**DATA FOR REVIEW:**

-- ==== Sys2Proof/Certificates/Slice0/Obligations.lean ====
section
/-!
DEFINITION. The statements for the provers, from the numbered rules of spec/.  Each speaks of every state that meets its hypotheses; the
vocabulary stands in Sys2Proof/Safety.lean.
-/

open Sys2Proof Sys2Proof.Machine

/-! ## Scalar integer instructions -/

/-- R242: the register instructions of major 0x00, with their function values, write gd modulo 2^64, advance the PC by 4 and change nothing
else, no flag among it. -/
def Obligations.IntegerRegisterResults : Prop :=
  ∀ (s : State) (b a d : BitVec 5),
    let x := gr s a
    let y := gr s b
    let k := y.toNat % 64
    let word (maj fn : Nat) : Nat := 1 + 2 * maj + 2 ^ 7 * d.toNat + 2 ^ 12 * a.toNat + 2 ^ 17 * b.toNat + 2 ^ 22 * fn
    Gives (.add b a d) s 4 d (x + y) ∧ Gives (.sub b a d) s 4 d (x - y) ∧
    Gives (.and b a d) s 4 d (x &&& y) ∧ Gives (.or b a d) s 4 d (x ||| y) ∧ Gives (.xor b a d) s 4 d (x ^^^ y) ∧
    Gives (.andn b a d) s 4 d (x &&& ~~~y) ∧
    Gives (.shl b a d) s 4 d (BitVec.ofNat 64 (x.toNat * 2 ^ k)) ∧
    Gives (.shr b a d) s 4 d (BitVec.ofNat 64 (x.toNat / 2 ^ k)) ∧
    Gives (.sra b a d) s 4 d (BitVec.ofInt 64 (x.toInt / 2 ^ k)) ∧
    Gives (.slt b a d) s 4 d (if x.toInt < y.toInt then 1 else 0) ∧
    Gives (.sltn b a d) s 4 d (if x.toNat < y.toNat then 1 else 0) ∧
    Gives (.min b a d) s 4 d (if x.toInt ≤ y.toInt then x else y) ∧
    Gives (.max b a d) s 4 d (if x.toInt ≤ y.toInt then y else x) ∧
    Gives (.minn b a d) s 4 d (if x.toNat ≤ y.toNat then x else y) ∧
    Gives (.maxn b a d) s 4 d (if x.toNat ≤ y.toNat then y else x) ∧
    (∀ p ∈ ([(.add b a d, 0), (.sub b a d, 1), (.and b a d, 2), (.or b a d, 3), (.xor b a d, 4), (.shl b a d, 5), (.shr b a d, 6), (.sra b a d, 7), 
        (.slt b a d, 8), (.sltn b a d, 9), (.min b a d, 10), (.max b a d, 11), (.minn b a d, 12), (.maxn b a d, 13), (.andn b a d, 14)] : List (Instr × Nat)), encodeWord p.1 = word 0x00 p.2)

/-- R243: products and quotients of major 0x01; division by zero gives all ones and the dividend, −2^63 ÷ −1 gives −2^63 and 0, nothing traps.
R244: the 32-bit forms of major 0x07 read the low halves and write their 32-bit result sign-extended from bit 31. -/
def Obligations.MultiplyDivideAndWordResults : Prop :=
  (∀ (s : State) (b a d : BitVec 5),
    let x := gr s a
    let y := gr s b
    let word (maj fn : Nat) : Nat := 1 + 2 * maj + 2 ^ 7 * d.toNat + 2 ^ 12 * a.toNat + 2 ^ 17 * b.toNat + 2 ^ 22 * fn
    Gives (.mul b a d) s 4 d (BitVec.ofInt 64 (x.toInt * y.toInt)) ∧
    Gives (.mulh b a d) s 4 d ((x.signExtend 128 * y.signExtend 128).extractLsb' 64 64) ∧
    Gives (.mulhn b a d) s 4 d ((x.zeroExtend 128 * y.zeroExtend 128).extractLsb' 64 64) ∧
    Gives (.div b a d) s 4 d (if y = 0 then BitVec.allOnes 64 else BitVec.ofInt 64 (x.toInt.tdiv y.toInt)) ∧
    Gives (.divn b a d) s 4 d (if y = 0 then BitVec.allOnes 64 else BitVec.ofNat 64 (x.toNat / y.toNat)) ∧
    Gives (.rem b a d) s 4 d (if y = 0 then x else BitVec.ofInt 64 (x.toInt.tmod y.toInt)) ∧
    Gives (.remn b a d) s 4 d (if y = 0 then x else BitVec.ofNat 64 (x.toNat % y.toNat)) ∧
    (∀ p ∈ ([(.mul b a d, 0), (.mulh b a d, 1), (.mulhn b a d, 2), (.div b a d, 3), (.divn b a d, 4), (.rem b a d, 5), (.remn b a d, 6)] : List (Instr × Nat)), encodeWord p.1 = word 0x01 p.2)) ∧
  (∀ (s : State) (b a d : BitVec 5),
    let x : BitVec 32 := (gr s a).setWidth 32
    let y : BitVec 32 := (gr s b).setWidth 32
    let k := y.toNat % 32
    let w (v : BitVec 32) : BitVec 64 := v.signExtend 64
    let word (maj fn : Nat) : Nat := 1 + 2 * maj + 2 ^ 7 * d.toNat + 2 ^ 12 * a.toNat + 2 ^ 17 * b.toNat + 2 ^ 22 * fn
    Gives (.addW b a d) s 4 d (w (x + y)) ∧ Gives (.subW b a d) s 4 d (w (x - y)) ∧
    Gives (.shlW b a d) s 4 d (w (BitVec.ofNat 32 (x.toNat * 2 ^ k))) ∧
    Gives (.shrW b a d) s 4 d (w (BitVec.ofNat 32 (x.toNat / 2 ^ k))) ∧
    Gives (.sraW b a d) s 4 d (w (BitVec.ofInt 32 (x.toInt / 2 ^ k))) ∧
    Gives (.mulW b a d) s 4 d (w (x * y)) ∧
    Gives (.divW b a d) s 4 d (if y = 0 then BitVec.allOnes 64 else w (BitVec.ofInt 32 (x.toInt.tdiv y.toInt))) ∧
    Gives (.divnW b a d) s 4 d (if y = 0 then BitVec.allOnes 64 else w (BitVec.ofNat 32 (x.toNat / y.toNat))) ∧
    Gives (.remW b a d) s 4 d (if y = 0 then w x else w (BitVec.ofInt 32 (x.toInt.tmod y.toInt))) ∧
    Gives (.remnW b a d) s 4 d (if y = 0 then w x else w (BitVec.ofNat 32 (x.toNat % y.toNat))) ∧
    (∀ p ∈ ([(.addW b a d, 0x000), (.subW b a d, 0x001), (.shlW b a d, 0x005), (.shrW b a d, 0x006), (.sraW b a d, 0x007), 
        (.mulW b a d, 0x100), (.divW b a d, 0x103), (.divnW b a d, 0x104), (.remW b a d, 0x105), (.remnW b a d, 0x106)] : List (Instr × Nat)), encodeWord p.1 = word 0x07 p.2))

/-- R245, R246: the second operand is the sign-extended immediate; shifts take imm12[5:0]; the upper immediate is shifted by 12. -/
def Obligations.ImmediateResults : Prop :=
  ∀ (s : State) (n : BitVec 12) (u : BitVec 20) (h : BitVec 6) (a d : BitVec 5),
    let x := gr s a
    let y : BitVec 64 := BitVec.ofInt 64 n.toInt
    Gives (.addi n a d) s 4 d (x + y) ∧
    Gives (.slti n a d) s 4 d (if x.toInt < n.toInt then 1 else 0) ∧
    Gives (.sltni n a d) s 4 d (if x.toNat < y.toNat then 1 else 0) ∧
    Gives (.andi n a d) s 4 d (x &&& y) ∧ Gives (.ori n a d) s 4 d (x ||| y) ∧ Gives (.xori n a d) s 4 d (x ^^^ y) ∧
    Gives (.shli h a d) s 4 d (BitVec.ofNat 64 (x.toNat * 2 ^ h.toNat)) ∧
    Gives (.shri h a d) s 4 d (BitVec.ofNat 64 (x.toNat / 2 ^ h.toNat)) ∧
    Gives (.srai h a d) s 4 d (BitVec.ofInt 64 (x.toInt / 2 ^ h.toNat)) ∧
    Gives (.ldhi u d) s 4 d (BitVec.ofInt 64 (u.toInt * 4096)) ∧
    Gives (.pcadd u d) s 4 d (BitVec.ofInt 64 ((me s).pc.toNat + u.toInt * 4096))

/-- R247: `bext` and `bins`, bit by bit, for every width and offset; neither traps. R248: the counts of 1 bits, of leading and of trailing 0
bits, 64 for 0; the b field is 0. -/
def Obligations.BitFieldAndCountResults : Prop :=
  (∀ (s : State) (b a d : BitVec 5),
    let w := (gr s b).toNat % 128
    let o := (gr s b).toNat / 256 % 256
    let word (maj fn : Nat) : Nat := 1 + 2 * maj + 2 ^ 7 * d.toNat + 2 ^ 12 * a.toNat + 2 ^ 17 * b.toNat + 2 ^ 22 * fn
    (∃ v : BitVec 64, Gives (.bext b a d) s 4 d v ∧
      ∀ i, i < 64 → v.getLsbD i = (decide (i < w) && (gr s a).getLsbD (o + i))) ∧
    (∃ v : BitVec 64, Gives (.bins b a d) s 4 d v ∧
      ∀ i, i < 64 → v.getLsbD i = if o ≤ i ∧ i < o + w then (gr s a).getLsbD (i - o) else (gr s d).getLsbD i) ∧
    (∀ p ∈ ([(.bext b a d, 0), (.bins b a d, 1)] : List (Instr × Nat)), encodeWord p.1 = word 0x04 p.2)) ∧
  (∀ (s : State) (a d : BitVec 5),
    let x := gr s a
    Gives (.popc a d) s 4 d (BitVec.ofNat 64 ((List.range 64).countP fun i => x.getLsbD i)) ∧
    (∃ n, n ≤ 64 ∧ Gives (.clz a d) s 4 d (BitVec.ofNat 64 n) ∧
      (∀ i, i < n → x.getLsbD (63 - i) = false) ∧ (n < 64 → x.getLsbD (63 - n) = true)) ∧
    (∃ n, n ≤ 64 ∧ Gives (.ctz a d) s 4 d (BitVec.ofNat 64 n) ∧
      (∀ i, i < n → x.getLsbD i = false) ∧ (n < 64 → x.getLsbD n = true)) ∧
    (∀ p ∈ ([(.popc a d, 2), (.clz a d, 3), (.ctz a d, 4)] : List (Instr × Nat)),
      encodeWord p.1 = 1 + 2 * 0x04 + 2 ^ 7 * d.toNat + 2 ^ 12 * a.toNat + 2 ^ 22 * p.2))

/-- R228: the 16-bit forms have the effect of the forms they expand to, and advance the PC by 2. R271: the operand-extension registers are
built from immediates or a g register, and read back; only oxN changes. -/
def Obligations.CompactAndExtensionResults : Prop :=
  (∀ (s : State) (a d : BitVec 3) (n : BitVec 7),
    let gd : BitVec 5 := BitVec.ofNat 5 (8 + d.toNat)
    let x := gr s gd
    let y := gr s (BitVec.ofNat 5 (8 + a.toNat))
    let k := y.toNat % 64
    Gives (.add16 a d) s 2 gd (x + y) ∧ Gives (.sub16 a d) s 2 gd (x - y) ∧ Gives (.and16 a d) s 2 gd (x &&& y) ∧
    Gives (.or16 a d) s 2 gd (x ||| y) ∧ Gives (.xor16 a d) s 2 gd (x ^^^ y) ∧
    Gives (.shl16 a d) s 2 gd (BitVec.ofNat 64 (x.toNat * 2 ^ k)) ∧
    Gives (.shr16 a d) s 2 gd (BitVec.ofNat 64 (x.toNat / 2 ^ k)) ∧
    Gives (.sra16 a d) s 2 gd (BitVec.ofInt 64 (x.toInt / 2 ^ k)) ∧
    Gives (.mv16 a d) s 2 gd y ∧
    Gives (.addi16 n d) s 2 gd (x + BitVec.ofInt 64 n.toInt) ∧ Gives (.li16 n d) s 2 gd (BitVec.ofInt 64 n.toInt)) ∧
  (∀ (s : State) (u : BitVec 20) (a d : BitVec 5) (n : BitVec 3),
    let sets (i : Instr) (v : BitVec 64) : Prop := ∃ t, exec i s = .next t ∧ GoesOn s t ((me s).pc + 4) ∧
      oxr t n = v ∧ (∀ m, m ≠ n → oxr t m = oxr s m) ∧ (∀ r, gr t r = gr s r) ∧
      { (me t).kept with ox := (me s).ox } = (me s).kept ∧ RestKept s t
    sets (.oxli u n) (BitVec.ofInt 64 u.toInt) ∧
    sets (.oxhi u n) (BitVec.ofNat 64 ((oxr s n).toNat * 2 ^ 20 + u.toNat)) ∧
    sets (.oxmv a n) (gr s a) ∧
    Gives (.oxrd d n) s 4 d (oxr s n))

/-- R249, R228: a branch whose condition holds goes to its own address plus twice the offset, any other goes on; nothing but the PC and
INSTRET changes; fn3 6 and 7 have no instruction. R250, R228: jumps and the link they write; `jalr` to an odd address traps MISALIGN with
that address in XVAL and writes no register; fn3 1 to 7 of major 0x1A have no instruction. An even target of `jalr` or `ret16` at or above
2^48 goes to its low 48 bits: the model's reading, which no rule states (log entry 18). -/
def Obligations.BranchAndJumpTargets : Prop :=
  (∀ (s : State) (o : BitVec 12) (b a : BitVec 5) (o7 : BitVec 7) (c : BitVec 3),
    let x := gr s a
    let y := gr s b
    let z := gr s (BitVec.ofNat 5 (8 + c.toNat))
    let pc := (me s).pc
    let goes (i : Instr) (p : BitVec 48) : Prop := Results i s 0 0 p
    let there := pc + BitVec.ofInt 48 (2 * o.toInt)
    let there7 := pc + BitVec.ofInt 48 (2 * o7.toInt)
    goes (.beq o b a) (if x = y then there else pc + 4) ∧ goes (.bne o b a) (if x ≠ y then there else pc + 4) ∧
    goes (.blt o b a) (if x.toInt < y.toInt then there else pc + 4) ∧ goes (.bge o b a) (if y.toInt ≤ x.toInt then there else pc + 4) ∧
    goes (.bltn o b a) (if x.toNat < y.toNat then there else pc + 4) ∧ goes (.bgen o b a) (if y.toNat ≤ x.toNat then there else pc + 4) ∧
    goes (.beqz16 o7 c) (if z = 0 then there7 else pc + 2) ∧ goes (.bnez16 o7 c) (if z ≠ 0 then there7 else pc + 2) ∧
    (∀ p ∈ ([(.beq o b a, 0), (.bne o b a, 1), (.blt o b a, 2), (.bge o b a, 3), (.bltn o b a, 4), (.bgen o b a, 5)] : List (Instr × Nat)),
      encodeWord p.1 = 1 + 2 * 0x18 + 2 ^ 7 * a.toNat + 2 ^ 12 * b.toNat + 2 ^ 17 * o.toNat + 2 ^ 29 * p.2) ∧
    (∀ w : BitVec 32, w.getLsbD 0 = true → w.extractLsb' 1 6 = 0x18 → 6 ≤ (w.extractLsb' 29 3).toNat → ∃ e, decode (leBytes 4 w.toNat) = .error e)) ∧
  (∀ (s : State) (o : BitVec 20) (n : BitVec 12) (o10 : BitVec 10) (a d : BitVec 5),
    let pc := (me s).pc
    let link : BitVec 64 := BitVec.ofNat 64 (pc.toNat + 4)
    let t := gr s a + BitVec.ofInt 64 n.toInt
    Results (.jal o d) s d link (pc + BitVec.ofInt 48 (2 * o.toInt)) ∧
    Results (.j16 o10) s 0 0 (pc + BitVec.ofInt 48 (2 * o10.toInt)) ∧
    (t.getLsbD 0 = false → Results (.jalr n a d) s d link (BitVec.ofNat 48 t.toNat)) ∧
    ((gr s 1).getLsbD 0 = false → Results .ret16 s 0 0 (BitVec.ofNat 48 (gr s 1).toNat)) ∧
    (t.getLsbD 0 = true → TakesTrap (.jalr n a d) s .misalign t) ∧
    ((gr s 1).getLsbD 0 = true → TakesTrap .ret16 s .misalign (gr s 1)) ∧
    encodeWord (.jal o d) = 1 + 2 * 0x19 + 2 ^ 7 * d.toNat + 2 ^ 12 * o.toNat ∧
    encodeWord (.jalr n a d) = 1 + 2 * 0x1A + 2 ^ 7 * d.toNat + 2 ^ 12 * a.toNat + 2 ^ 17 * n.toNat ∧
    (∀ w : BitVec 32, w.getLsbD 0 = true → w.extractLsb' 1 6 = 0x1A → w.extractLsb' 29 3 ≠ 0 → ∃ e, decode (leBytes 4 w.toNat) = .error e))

**WHAT YOU HAVE TO DO:**
Your reply should be a single number: how many lines in the listing above include the string "that".

**OUTPUT:**
2